▸ Excerpts from a dataset:
-- ==== Sys2Proof/Machine/Xchg.lean ====
section
/-! DEFINITION. The exchange engine and weight fetch: SEND, RECV, FORWARD, FETCH, the packets and cluster rows they wait for, work records
and their balancing, timeouts, and what capture and replay do with arrivals (spec/07 R196 to R221, R440, R441; spec/13 R360, R366, R369, R371). -/

namespace Sys2Proof.Machine

/-! ### The exchange block and the plan it names (R218, R174) -/

/-- The exchange block (R218). -/
structure XBlk where
  arrBase : Addr
  chunkList : Addr
  wlBase : Addr
  tagArea : Addr
  cbClass : Nat
  rrb : Nat
  planBase : Addr
  arrCap : Nat
  wlCap : Nat
  tagCap : Nat
  rsv : Bool
deriving DecidableEq, Repr

/-- The exchange block 64 bytes spell; `rsv` says its reserved bits are zero. -/
def parseXb (l : List Byte) : XBlk :=
  let ad (i : Nat) : Addr := bits (leAt l i 8) 47 0
  { arrBase := ad 0, chunkList := ad 8, wlBase := ad 16, tagArea := ad 24, cbClass := bits (leAt l 32 4) 2 0, rrb := bits (leAt l 36 4) 23 0,
    planBase := ad 40, arrCap := leAt l 48 4, wlCap := leAt l 52 4, tagCap := leAt l 56 4,
    rsv := [0, 8, 16, 24, 40].all (fun i => bits (leAt l i 8) 63 48 == 0) && bits (leAt l 32 4) 31 3 == 0 && bits (leAt l 36 4) 31 24 == 0
      && leAt l 60 4 == 0 }

/-- The block of a record. -/
def xBlock (s : State) (r : Record) : XBlk := parseXb (rdN s (rPtr r 4) 64)

/-- Chunks per result row, and chunks per chunk buffer (R203). -/
def XBlk.cpr (x : XBlk) : Nat := ceilDiv x.rrb 4096
def XBlk.cpb (x : XBlk) : Nat := 4 ^ x.cbClass

/-- ROWB: RB rounded up to a multiple of 64 (R202). -/
def rowB (b : RegMap) : Nat := roundUp (bFld b Reg.SORT_PLAN_ROW 23 0) 64
/-- RB, the bytes of a token row as carried. -/
def rbOf (b : RegMap) : Nat := bFld b Reg.SORT_PLAN_ROW 23 0

/-- The PLAN record an address names: by its second pointer, or by the base of the out-list that pointer describes (log entry 24). -/
def planRec (s : State) (q : W32) (a : Addr) : Option Record :=
  match stepAt s q with
  | none => none
  | some x => x.recs.find? (fun r => rOp r == 0x20 && (rPtr r 2 == a || (descAt s (rPtr r 2)).base == a))

/-- The PLAN an address names has signalled (R288, R440). -/
def planDone (s : State) (q : W32) (a : Addr) : Bool :=
  match planRec s q a, stepAt s q with
  | some r, some x => x.plansDone.contains (rPtr r 2)
  | _, _ => false

/-- The 64 bytes of a plan summary (R174). -/
def planSum (s : State) (q : W32) (a : Addr) : List Byte :=
  match planRec s q a with
  | some r => let d := descAt s (rPtr r 2); (List.range 4).flatMap (rowRd s d 16)
  | none => rdN s a 64

def sumNin (l : List Byte) : Nat := leAt l 4 4
def sumSlotsIn (l : List Byte) : Nat := leAt l 8 4
def sumExpChunks (l : List Byte) : Nat := leAt l 12 4
def sumBundleIn (l : List Byte) : Nat := leAt l 32 4

/-- An out-record (R173). -/
structure OutRec where
  final : Nat
  place : Nat
  viaGw : Bool
  mode : Nat
  cl : Nat
  x : Nat
  slot : Nat
  first : Nat
  count : Nat
deriving DecidableEq, Repr

/-- The records of an out-list. -/
def outRecs (s : State) (d : Desc) : List OutRec :=
  (List.range (leAt (rowRd s d 16 0) 0 4)).map (fun j =>
    let b := rowRd s d 16 (j + 4)
    let w := leAt b 0 4
    { final := bits w 19 0, place := bits w 21 20, viaGw := bit w 22, mode := bits w 24 23, cl := bits w 26 25, x := leAt b 4 2,
      slot := leAt b 6 1, first := leAt b 8 4, count := leAt b 12 4 })

/-- The in-records of an in-list, each with the rows before it among those of its mode (R175, R205, R208). -/
def inRecs (s : State) (d : Desc) (n : Nat) : List InRec :=
  ((List.range n).foldl (fun (a : List InRec × Nat × Nat) j =>
    let b := rowRd s d 16 j
    let w := leAt b 0 4
    let mode := bits w 23 22
    let k := leAt b 8 4
    let base := if mode = 2 then a.2.2 else a.2.1
    (a.1 ++ [{ src := bits w 19 0, expert := leAt b 4 2, place := bits w 21 20, mode := mode, cl := bits w 25 24, count := k, base := base,
               got := [], posted := false }],
     a.2.1 + (if mode = 0 then k else 0), a.2.2 + (if mode = 2 then k else 0))) ([], 0, 0)).1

▸ WHAT IS NEEDED: Show every line above in which the word "final" is found.

▸ ANSWER TO THIS TASK:
  final : Nat
    { final := bits w 19 0, place := bits w 21 20, viaGw := bit w 22, mode := bits w 24 23, cl := bits w 26 25, x := leAt b 4 2,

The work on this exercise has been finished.